** Record extracts follows **

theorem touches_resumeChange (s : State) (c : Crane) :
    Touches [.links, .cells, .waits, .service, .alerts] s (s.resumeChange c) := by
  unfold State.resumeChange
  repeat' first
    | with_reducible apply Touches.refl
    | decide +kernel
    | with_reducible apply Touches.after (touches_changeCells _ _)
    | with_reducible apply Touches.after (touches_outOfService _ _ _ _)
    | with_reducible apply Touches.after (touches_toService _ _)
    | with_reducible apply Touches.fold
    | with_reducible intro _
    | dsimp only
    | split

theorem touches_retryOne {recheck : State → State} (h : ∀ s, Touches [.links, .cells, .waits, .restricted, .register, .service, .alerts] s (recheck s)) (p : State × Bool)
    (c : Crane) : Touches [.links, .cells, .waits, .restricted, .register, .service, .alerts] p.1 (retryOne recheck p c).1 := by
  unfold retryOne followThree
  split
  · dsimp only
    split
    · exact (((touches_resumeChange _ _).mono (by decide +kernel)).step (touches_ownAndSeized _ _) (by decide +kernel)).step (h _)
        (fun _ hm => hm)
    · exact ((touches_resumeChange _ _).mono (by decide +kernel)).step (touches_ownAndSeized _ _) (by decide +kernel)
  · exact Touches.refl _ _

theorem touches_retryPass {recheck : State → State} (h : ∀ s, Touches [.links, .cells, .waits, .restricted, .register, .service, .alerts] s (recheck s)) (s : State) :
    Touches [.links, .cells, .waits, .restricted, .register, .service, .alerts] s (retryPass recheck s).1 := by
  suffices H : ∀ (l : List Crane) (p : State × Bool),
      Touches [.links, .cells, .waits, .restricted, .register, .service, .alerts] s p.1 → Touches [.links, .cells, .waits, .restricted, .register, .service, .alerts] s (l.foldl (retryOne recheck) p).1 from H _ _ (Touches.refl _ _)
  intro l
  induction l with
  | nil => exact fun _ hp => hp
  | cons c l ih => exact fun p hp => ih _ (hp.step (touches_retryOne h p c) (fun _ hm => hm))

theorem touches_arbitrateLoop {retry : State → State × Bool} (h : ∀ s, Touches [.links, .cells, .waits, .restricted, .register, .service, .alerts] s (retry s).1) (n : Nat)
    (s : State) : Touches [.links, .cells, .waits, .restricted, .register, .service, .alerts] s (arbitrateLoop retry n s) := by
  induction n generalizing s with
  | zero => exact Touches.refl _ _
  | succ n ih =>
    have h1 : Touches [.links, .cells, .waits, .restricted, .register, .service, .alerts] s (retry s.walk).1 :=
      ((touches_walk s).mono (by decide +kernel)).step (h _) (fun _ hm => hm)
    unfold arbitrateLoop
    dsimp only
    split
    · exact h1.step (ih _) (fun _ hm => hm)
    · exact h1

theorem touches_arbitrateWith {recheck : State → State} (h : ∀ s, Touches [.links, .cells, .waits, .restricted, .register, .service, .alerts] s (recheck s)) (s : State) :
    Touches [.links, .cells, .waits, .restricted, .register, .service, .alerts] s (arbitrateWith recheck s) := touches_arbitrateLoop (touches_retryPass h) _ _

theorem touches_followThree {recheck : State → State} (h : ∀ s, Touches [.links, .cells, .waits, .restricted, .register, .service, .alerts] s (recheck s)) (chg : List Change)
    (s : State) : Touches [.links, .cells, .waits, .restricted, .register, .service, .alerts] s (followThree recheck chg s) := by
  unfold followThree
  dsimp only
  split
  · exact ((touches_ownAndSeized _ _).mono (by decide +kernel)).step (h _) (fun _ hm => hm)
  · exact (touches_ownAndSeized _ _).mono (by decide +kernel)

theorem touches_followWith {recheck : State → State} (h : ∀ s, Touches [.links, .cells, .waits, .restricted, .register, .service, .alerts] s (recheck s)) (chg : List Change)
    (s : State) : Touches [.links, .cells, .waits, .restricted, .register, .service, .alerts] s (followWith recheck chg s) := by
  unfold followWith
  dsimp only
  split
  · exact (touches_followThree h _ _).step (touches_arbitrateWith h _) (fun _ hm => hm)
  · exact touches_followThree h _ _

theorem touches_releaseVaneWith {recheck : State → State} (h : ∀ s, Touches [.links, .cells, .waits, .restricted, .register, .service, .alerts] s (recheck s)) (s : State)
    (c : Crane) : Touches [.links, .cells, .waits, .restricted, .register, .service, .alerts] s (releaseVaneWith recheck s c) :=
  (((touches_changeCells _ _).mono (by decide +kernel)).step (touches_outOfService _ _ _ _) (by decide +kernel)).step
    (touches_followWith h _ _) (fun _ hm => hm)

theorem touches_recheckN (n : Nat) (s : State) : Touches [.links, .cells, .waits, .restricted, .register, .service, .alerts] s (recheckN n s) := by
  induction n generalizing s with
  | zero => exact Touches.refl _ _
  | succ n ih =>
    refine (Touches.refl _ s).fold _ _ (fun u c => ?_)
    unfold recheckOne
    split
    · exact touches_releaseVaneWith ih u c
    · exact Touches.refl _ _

** End of Record extracts **
** Record extracts follows **

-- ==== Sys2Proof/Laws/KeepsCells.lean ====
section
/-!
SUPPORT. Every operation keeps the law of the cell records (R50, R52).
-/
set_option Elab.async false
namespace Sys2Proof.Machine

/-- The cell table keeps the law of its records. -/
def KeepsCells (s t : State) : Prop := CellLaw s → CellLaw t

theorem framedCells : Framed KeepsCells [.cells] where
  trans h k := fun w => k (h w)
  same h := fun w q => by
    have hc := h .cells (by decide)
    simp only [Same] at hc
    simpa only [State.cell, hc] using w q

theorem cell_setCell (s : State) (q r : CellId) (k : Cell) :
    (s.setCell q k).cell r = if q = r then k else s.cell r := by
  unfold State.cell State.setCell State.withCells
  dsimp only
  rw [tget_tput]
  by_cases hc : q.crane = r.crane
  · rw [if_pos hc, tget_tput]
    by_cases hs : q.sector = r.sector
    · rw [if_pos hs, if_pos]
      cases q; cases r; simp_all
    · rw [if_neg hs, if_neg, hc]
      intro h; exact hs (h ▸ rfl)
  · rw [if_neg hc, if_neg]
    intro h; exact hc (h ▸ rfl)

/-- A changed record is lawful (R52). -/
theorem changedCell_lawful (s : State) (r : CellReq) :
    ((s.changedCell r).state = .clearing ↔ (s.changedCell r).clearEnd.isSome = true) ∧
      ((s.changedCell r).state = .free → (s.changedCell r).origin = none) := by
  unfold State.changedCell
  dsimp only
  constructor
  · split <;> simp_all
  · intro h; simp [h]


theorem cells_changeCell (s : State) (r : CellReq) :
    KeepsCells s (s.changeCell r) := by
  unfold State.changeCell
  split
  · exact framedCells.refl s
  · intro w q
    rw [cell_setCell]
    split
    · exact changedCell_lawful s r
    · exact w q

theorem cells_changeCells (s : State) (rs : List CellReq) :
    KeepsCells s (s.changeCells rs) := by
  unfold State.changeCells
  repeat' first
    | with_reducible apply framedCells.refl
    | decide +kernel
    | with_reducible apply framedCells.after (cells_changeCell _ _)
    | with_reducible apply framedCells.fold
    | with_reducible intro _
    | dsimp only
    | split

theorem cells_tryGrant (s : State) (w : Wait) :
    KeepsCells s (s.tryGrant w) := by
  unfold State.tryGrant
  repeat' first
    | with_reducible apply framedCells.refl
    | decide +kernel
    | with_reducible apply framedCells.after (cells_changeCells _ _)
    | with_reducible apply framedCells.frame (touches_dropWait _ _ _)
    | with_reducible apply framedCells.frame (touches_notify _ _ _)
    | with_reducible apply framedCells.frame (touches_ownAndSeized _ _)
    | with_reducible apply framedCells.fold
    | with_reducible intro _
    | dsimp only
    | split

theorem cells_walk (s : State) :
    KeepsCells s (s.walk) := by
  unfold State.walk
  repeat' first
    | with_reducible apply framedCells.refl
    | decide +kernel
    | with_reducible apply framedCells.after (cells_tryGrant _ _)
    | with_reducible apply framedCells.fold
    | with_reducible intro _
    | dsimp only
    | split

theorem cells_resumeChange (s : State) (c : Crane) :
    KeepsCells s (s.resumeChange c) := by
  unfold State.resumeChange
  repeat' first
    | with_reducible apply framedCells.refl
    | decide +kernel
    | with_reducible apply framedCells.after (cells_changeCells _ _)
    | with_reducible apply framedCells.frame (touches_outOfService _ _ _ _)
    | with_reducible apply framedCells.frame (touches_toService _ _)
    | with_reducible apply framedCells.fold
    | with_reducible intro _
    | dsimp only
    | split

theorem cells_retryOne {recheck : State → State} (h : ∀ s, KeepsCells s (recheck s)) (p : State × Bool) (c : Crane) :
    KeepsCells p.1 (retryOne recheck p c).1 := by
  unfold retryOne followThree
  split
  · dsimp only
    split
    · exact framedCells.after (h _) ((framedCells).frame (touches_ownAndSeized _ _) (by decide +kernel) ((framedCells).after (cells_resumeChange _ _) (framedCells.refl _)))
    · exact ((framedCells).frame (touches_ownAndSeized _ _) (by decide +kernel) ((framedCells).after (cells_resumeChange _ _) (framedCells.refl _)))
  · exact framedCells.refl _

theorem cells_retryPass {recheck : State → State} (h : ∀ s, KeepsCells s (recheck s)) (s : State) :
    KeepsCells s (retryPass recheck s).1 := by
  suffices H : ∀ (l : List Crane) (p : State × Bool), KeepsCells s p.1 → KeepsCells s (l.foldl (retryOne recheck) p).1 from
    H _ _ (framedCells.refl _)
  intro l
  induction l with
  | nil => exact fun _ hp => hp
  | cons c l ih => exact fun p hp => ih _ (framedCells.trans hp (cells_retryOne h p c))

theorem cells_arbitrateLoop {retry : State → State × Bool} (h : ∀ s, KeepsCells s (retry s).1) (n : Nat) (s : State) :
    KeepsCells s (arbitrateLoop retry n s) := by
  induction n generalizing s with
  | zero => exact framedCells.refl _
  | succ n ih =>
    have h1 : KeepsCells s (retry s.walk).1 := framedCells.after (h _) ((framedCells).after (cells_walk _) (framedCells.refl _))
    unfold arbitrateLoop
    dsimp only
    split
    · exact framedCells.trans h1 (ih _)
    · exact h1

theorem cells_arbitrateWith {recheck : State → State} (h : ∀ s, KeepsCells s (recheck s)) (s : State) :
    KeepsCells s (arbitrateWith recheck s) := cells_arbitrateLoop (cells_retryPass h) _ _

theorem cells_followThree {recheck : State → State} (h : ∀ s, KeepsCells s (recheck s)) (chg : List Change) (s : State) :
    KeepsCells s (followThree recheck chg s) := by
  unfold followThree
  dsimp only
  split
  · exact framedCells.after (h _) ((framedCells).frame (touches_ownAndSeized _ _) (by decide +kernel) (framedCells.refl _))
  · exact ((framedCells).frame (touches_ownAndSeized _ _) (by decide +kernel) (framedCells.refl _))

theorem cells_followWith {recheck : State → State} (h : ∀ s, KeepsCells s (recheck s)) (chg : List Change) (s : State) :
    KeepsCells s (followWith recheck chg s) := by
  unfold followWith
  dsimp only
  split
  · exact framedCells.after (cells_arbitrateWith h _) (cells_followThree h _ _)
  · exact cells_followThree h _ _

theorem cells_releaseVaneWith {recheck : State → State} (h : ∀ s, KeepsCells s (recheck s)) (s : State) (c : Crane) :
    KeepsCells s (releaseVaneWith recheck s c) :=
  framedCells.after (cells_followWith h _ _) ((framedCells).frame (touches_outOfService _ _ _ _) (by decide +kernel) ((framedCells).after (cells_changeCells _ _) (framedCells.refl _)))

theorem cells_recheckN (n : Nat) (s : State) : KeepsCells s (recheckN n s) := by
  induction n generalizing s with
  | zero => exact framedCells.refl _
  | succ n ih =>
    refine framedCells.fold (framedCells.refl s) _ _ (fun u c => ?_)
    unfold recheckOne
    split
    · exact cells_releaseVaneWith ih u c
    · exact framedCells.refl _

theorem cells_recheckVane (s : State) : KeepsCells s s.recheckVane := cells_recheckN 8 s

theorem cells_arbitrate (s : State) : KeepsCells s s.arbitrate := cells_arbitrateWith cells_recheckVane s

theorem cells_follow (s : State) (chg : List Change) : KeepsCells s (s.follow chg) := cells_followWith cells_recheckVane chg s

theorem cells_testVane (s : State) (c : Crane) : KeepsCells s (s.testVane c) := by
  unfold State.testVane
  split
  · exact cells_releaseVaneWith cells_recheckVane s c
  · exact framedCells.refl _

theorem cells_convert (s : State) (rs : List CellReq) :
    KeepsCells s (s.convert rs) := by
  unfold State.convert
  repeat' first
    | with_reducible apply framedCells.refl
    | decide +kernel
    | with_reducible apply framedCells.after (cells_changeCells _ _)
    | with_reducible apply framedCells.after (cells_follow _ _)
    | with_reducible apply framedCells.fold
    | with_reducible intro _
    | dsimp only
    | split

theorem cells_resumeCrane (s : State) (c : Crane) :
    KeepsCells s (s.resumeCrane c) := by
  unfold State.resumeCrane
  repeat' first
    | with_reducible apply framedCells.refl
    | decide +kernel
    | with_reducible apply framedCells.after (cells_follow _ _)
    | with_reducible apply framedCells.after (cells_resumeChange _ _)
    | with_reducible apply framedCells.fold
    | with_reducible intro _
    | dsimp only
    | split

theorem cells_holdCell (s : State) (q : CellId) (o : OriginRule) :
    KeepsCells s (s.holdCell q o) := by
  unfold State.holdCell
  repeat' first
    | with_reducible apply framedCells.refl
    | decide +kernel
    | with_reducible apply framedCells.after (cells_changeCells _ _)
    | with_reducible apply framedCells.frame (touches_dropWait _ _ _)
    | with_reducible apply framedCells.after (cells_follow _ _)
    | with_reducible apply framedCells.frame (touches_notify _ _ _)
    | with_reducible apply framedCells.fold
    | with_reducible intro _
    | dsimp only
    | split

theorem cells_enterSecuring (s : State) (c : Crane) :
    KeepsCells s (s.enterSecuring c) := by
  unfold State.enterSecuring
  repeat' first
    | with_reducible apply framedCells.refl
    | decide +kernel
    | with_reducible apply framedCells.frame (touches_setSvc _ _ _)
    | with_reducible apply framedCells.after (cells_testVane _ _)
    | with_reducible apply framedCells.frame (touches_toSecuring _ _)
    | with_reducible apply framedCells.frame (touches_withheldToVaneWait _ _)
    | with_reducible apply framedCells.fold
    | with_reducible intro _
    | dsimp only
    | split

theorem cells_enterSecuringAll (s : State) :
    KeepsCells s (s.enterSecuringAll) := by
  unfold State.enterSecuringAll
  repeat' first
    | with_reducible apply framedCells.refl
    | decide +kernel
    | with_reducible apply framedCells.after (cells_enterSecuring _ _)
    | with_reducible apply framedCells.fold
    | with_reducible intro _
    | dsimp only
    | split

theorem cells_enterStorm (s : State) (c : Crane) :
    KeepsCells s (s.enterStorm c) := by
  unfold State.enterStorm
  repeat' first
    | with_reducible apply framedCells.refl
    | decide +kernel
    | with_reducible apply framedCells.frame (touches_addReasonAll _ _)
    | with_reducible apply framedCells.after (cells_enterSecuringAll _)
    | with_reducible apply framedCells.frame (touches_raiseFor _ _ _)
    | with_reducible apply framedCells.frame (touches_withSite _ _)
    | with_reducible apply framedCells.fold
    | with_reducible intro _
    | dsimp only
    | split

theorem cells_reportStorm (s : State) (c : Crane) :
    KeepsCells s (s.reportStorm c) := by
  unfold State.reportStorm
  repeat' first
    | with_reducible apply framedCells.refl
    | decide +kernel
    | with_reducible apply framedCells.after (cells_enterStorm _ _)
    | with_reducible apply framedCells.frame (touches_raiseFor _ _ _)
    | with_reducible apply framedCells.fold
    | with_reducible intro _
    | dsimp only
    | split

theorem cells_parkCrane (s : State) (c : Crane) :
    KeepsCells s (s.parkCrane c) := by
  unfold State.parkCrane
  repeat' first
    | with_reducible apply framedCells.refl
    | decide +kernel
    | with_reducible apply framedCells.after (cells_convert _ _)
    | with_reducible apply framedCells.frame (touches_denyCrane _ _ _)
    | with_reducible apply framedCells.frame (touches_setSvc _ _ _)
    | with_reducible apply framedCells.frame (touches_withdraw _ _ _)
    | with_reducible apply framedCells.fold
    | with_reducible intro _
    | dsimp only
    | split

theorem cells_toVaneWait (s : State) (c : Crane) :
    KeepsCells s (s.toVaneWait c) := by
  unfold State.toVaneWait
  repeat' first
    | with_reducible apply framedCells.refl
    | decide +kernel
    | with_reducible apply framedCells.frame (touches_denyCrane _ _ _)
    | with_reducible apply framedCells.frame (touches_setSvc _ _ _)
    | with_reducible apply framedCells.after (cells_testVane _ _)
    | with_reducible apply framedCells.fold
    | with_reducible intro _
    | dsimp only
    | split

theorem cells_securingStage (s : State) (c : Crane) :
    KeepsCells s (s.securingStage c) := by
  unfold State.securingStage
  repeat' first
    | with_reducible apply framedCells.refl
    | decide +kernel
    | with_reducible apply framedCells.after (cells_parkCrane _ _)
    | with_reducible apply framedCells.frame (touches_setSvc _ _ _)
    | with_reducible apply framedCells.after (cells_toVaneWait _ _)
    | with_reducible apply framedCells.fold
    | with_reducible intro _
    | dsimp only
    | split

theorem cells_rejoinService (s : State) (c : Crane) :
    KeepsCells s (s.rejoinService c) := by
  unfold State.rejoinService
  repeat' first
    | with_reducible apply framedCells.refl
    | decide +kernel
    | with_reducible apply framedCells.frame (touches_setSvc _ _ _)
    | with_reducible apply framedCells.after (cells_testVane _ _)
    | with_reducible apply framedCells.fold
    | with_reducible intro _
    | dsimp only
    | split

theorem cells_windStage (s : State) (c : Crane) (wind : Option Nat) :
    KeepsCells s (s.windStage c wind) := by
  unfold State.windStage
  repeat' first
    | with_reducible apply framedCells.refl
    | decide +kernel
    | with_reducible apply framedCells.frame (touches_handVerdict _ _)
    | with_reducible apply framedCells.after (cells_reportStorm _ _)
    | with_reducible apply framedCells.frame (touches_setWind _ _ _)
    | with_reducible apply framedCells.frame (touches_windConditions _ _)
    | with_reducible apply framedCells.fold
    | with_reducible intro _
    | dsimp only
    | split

** End of Record extracts **

**What needs to be done:** Copy all lines above where "records" is present.

**Response:**
SUPPORT. Every operation keeps the law of the cell records (R50, R52).
/-- The cell table keeps the law of its records. -/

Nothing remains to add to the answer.